### TO DO:
What lines in the records include the string "with"? Return each one.

Segment Start: SUPPLIED ENTRIES

-- ==== Sys2Proof/Laws/Entropy.lean ====
section
/-! SUPPORT. The laws of the entropy coder: categories, value bits, and that every symbol of a block has a code (R152, R161, R162). -/

namespace Sys2Proof.Machine

/-! ### `bitlen`, categories and value bits -/

/-- A number fits `k` bits exactly when its bit length is at most `k` (R11). -/
theorem bitlen_le_iff {m k : Nat} : bitlen m ≤ k ↔ m < 2 ^ k := by
  unfold bitlen
  split
  case isTrue h => subst h; simp
  case isFalse h => rw [Nat.succ_le_iff, Nat.log2_lt h]

theorem lt_bitlen_iff {m k : Nat} : k < bitlen m ↔ 2 ^ k ≤ m := by
  rw [← Nat.not_le, bitlen_le_iff, Nat.not_lt]

theorem category_le_iff {v : Int} {k : Nat} : category v ≤ k ↔ v.natAbs < 2 ^ k := bitlen_le_iff

theorem category_pos {v : Int} (h : v ≠ 0) : 1 ≤ category v := lt_bitlen_iff.mpr (by simpa [Nat.one_le_iff_ne_zero] using h)

@[simp] theorem category_zero : category 0 = 0 := rfl

/-- The magnitude of a non-zero value lies between the powers of two of its category (R152). -/
theorem category_bounds {v : Int} (h : v ≠ 0) : 2 ^ (category v - 1) ≤ v.natAbs ∧ v.natAbs < 2 ^ category v := by
  refine ⟨lt_bitlen_iff.mp ?_, category_le_iff.mp (le_refl _)⟩
  have := category_pos h
  unfold category at *; omega

/-- Value bits fit their category (R152). -/
theorem valueBits_lt {v : Int} (h : v ≠ 0) : valueBits v (category v) < 2 ^ category v := by
  have ⟨h1, h2⟩ := category_bounds h
  have hp : (0 : Int) < 2 ^ category v := by positivity
  have h2' : (v.natAbs : Int) < 2 ^ category v := by exact_mod_cast h2
  unfold valueBits
  split <;> zify <;> omega

/-! ### The codes of a block -/

theorem huffTable_facts : ∀ t : Fin 4, ∀ e ∈ huffTable t, e.code < 2 ^ e.len ∧ 2 ≤ e.len ∧ e.len ≤ 16 := by decide +kernel

/-- The call for a symbol is the code of an entry of the table: 2 to 16 bits that fit (R161). -/
theorem symbolCall_bounds {t : Fin 4} {sym : Nat} {c : BitsCall} (h : symbolCall t sym = some c) :
    c.1 < 2 ^ c.2 ∧ 2 ≤ c.2 ∧ c.2 ≤ 16 := by
  simp only [symbolCall, Option.map_eq_some_iff] at h
  obtain ⟨e, he, rfl⟩ := h
  exact huffTable_facts t e (List.mem_of_find?_eq_some he)

/-- Every DC category has a code (R162). -/
theorem symbolCall_dc (r : Role) : ∀ n : Nat, n ≤ 11 → ∃ c, symbolCall (tableNumber .dc r) n = some c := by
  cases r <;> intro n hn <;> interval_cases n <;> exact ⟨_, rfl⟩

theorem symbolCall_ac_isSome : ∀ r : Role, ∀ run : Fin 16, ∀ s : Fin 10,
    (symbolCall (tableNumber .ac r) (run.val * 16 + (s.val + 1))).isSome = true := by
  intro r; cases r <;> decide +kernel

/-- Every AC symbol of a run up to 15 and a category from 1 to 10 has a code (R162). -/
theorem symbolCall_ac (r : Role) {run s : Nat} (hr : run < 16) (h1 : 1 ≤ s) (h2 : s ≤ 10) :
    ∃ c, symbolCall (tableNumber .ac r) (run * 16 + s) = some c := by
  have := symbolCall_ac_isSome r ⟨run, hr⟩ ⟨s - 1, by omega⟩
  simp only [show s - 1 + 1 = s by omega] at this
  exact Option.isSome_iff_exists.mp this

/-- ZRL and EOB have codes (R162). -/
theorem symbolCall_zrl_eob (r : Role) :
    (∃ c, symbolCall (tableNumber .ac r) 0xF0 = some c) ∧ ∃ c, symbolCall (tableNumber .ac r) 0x00 = some c := by
  cases r <;> exact ⟨⟨_, rfl⟩, ⟨_, rfl⟩⟩

/-- A call whose value fits its width, which is at most 16 bits: what R103 asks for. -/
def GoodCall (c : BitsCall) : Prop := c.2 ≤ 16 ∧ c.1 < 2 ^ c.2

/-- The DC difference of a block always has a code, of good calls (R162). -/
theorem dcCalls_isSome (r : Role) {diff : Int} (h : diff.natAbs ≤ 2040) :
    ∃ cs, dcCalls (tableNumber .dc r) diff = some cs ∧ ∀ c ∈ cs, GoodCall c := by
  have hc : category diff ≤ 11 := category_le_iff.mpr (by omega)
  obtain ⟨c, hcall⟩ := symbolCall_dc r _ hc
  have hb := symbolCall_bounds hcall
  unfold dcCalls
  rw [hcall]
  refine ⟨_, rfl, ?_⟩
  split
  case isTrue hpos =>
    have hne : diff ≠ 0 := by rintro rfl; simp at hpos
    intro x hx
    simp only [List.mem_cons, List.not_mem_nil, or_false] at hx
    rcases hx with rfl | rfl
    · exact ⟨hb.2.2, hb.1⟩
    · exact ⟨by simpa using (by omega : category diff ≤ 16), valueBits_lt hne⟩
  case isFalse =>
    intro x hx
    simp only [List.mem_cons, List.not_mem_nil, or_false] at hx
    subst hx
    exact ⟨hb.2.2, hb.1⟩

/-- The call list of one non-zero AC value always exists, of good calls (R162). -/
theorem acValueCalls_isSome (r : Role) (run : Nat) {v : Int} (h0 : v ≠ 0) (h : v.natAbs ≤ 1023) :
    ∃ cs, acValueCalls (tableNumber .ac r) run v = some cs ∧ ∀ c ∈ cs, GoodCall c := by
  have hcat : category v ≤ 10 := category_le_iff.mpr (by omega)
  obtain ⟨⟨z, hz⟩, -⟩ := symbolCall_zrl_eob r
  obtain ⟨c, hc⟩ := symbolCall_ac r (Nat.mod_lt run (by omega : 0 < 16)) (category_pos h0) hcat
  have hzb := symbolCall_bounds hz
  have hcb := symbolCall_bounds hc
  unfold acValueCalls
  rw [hz, hc]
  refine ⟨_, rfl, fun x hx => ?_⟩
  simp only [List.mem_append, List.mem_replicate, List.mem_cons, List.not_mem_nil, or_false] at hx
  rcases hx with ⟨-, rfl⟩ | rfl | rfl
  · exact ⟨hzb.2.2, hzb.1⟩
  · exact ⟨hcb.2.2, hcb.1⟩
  · exact ⟨by simpa using (by omega : category v ≤ 16), valueBits_lt h0⟩

theorem acCalls_isSome (r : Role) (run : Nat) {vs : List Int} (h : ∀ v ∈ vs, v.natAbs ≤ 1023) :
    ∃ cs, acCalls (tableNumber .ac r) run vs = some cs ∧ ∀ c ∈ cs, GoodCall c := by
  induction vs generalizing run with
  | nil =>
    obtain ⟨-, c, hc⟩ := symbolCall_zrl_eob r
    have hb := symbolCall_bounds hc
    unfold acCalls
    split
    · rw [hc]; exact ⟨_, rfl, fun x hx => by simp at hx; subst hx; exact ⟨hb.2.2, hb.1⟩⟩
    · exact ⟨[], rfl, by simp⟩
  | cons v vs ih =>
    have hvs : ∀ v ∈ vs, v.natAbs ≤ 1023 := fun x hx => h x (List.mem_cons_of_mem _ hx)
    unfold acCalls
    split
    · exact ih _ hvs
    · rename_i hv
      obtain ⟨c1, h1, g1⟩ := acValueCalls_isSome r run hv (h v List.mem_cons_self)
      obtain ⟨c2, h2, g2⟩ := ih 0 hvs
      rw [h1, h2]
      refine ⟨_, rfl, fun x hx => ?_⟩
      rcases List.mem_append.mp hx with hx | hx
      exacts [g1 x hx, g2 x hx]

/-! ### The number of bits -/

@[simp] theorem bitCount_nil : bitCount [] = 0 := rfl
@[simp] theorem bitCount_cons (c : BitsCall) (cs : List BitsCall) : bitCount (c :: cs) = c.2 + bitCount cs := by
  simp [bitCount]
@[simp] theorem bitCount_append (a b : List BitsCall) : bitCount (a ++ b) = bitCount a + bitCount b := by
  simp [bitCount]
@[simp] theorem bitCount_replicate (n : Nat) (c : BitsCall) : bitCount (List.replicate n c) = n * c.2 := by
  simp [bitCount]

/-- The DC part of a block has at least two bits. -/
theorem bitCount_dcCalls {t : Fin 4} {diff : Int} {cs : List BitsCall} (h : dcCalls t diff = some cs) : 2 ≤ bitCount cs := by
  unfold dcCalls at h
  cases hc : symbolCall t (category diff) with
  | none => rw [hc] at h; cases h
  | some c =>
    have := symbolCall_bounds hc
    rw [hc] at h
    simp only [Option.map_some, Option.some.injEq] at h
    subst h
    split <;> simp <;> omega

theorem bitCount_blockCalls {r : Role} {pred : BitVec 12} {zb : Vector (BitVec 12) 64} {cs : List BitsCall}
    (h : blockCalls r pred zb = some cs) : 2 ≤ bitCount cs := by
  unfold blockCalls at h
  split at h
  · rename_i dc ac h1 h2
    cases h
    have := bitCount_dcCalls h1
    simp only [bitCount_append]; omega
  · cases h

end Sys2Proof.Machine
end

Segment End: SUPPLIED ENTRIES

### COMPLETED EXERCISE:
    rcases hx with rfl | rfl
  rcases hx with ⟨-, rfl⟩ | rfl | rfl
  induction vs generalizing run with
      rcases List.mem_append.mp hx with hx | hx
  cases hc : symbolCall t (category diff) with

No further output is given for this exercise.